Proof: Suppose there is such $N$. Let $n= N$. If $x_n = 0$, then $x_{n+1}\not=0$; otherwise, with the condition $x_n=x_{n+1}=0$, we will have $x_{n-1}=0$, $x_{n-2}=0$, $\cdots$, and, in the end, $x_1=0$, which is not true. In that case, we will set $n=N+1$. We will always have $x_n\not=0$.

There are two cases. Note that $2-\frac{1}{m+1}\gt1$ for all positive integer $m$.

  • $x_n>0$. Then $x_{n+1}\le 0$. We have, $$x_{n+2}=\left(2-\frac{1}{n+1}\right)x_{n+1}-x_{n}\le x_{n+1}-x_{n}\lt 0.$$ $$x_{n+3}=\left(2-\frac{1}{n+2}\right)x_{n+2}-x_{n+1}\le x_{n+2}-x_{n+1}\le (x_{n+1}-x_{n})-x_{n+1}=-x_n<0.$$ So, $x_{n+2}x_{n+3}>0$.

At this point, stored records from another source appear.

/-- A thread waits for a page (PageWait, R301). -/
def pageWait (r : TRef) (ctx page : Nat) (want : Ask) (s : State) : State :=
  enterFilter r.core ctx page want (s.modThread r (fun t => { t with status := .page ctx page }))

/-- The home of a page sends an ATS Translation Request, unless one is outstanding (R299). -/
def requestTranslation (ctx page : Nat) (s : State) : State :=
  match s.pageHome ctx page with
  | some h => if s.tx.atsOut.contains (h, ctx, page) then s else { s with tx := { s.tx with atsOut := s.tx.atsOut ++ [(h, ctx, page)] } }
  | none => s

/-- A page for which the last answer gave no right has been found absent: an access that reaches its home later asks again (R299, step 2). -/
def forgetAnswer (ctx page : Nat) (s : State) : State :=
  { s with tx := { s.tx with tcache := s.tx.tcache.filter (fun t =>
      t.ctx != ctx || t.page != page || t.rights.read || t.rights.write || t.rights.exec) } }

/-- Whether an invalidation that is not complete covers a page of a context (R307). -/
def State.invalidating (s : State) (ctx page : Nat) : Bool :=
  let pasid := (s.tabs.binds.find? (fun b => b.1 == ctx)).map (fun b => b.2.toNat / 2 ^ 32 % 2 ^ 20)
  s.tx.invs.any (fun i => pasid == some i.1 && i.2.1 ≤ page && page ≤ i.2.2)

/-- What an access is: a load of some kind, a store, an atomic, or an operation on lines. -/
inductive AccClass where
  | load | store | atomic | lines
  deriving DecidableEq, Repr

def AccOp.cls : AccOp → AccClass
  | .ld _ => .load | .ldr _ => .load | .ldd _ => .load | .ldt _ _ => .load | .chseq => .load
  | .st => .store | .std => .store | .stt _ _ _ => .store
  | .atom _ _ _ _ => .atomic
  | .pref _ => .lines | .cctl _ _ => .lines | .pgreq => .lines

/-- The page of a location is being moved, so that its writes and atomics are held (R349). -/
def State.heldByMove (s : State) (loc : Nat) : Bool :=
  s.fab.moves.any (fun m => (m.phase == .recall || m.phase == .copied) && decide (m.srcLoc ≤ loc) && decide (loc < m.srcLoc + 65536))

/-- A page move holds a write or an atomic that the thread has had accepted: the thread is not ready (R349). -/
def State.writeHeld (s : State) (r : TRef) : Bool :=
  s.accs.any (fun a => decide (a.t = r) && (a.phase == .accepted || a.phase == .coreDone) && a.mode != .scratch &&
    (a.op.cls == .store || a.op.cls == .atomic) && s.heldByMove a.loc)

/-- A home of this module's dies, whose pages its migration engines move (R348). -/
def movesHere (device : Nat) : Home → Bool
  | .hall dev _ => dev == device
  | .cellar dev _ => dev == device
  | _ => false

/-- The home counts an access to a migrate-after-n page in the far tier, and asks for a move at the threshold (R157, R348). -/
def countMigration (ctx page : Nat) (p : Placed) (s : State) : State :=
  if p.attr.mode != 2 || p.base / 2 ^ 64 % 8 != 1 || !(movesHere s.device p.home) then s
  else
    let n := (assoc (ctx, page) s.fab.counters).getD 0 + 1
    if n ≥ p.attr.n then
      let (id, s) := s.fresh
      let m : Move := { id := id, home := p.home, ctx := ctx, page := page, tpage := p.tpage, up := true, engine := p.base / 2 ^ 64 / 8 % 16,
                        srcLoc := 0, dst := 0, phase := .request, heldAt := none }
      let s : State := { s with fab := { s.fab with counters := eraseAssoc (ctx, page) s.fab.counters, moves := s.fab.moves ++ [m] } }
      s.post (.migrationClaim id)
    else { s with fab := { s.fab with counters := setAssoc (ctx, page) n s.fab.counters } }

  • $x_n<0$. Then $x_{n+1}\ge 0$. We have, $$x_{n+2}=\left(2-\frac{1}{n+1}\right)x_{n+1}-x_{n}\ge x_{n+1}-x_{n}\gt 0.$$ $$x_{n+3}=\left(2-\frac{1}{n+2}\right)x_{n+2}-x_{n+1}\ge x_{n+2}-x_{n+1}\ge (x_{n+1}-x_{n})-x_{n+1}=-x_n\gt0.$$ So, $x_{n+2}x_{n+3}>0$. (Yes, this case is symmetric to the case of $x_n>0$.)

So, in all cases, we have found $x_{n+2}x_{(n+2)+1}>0$, which contradicts our assumption.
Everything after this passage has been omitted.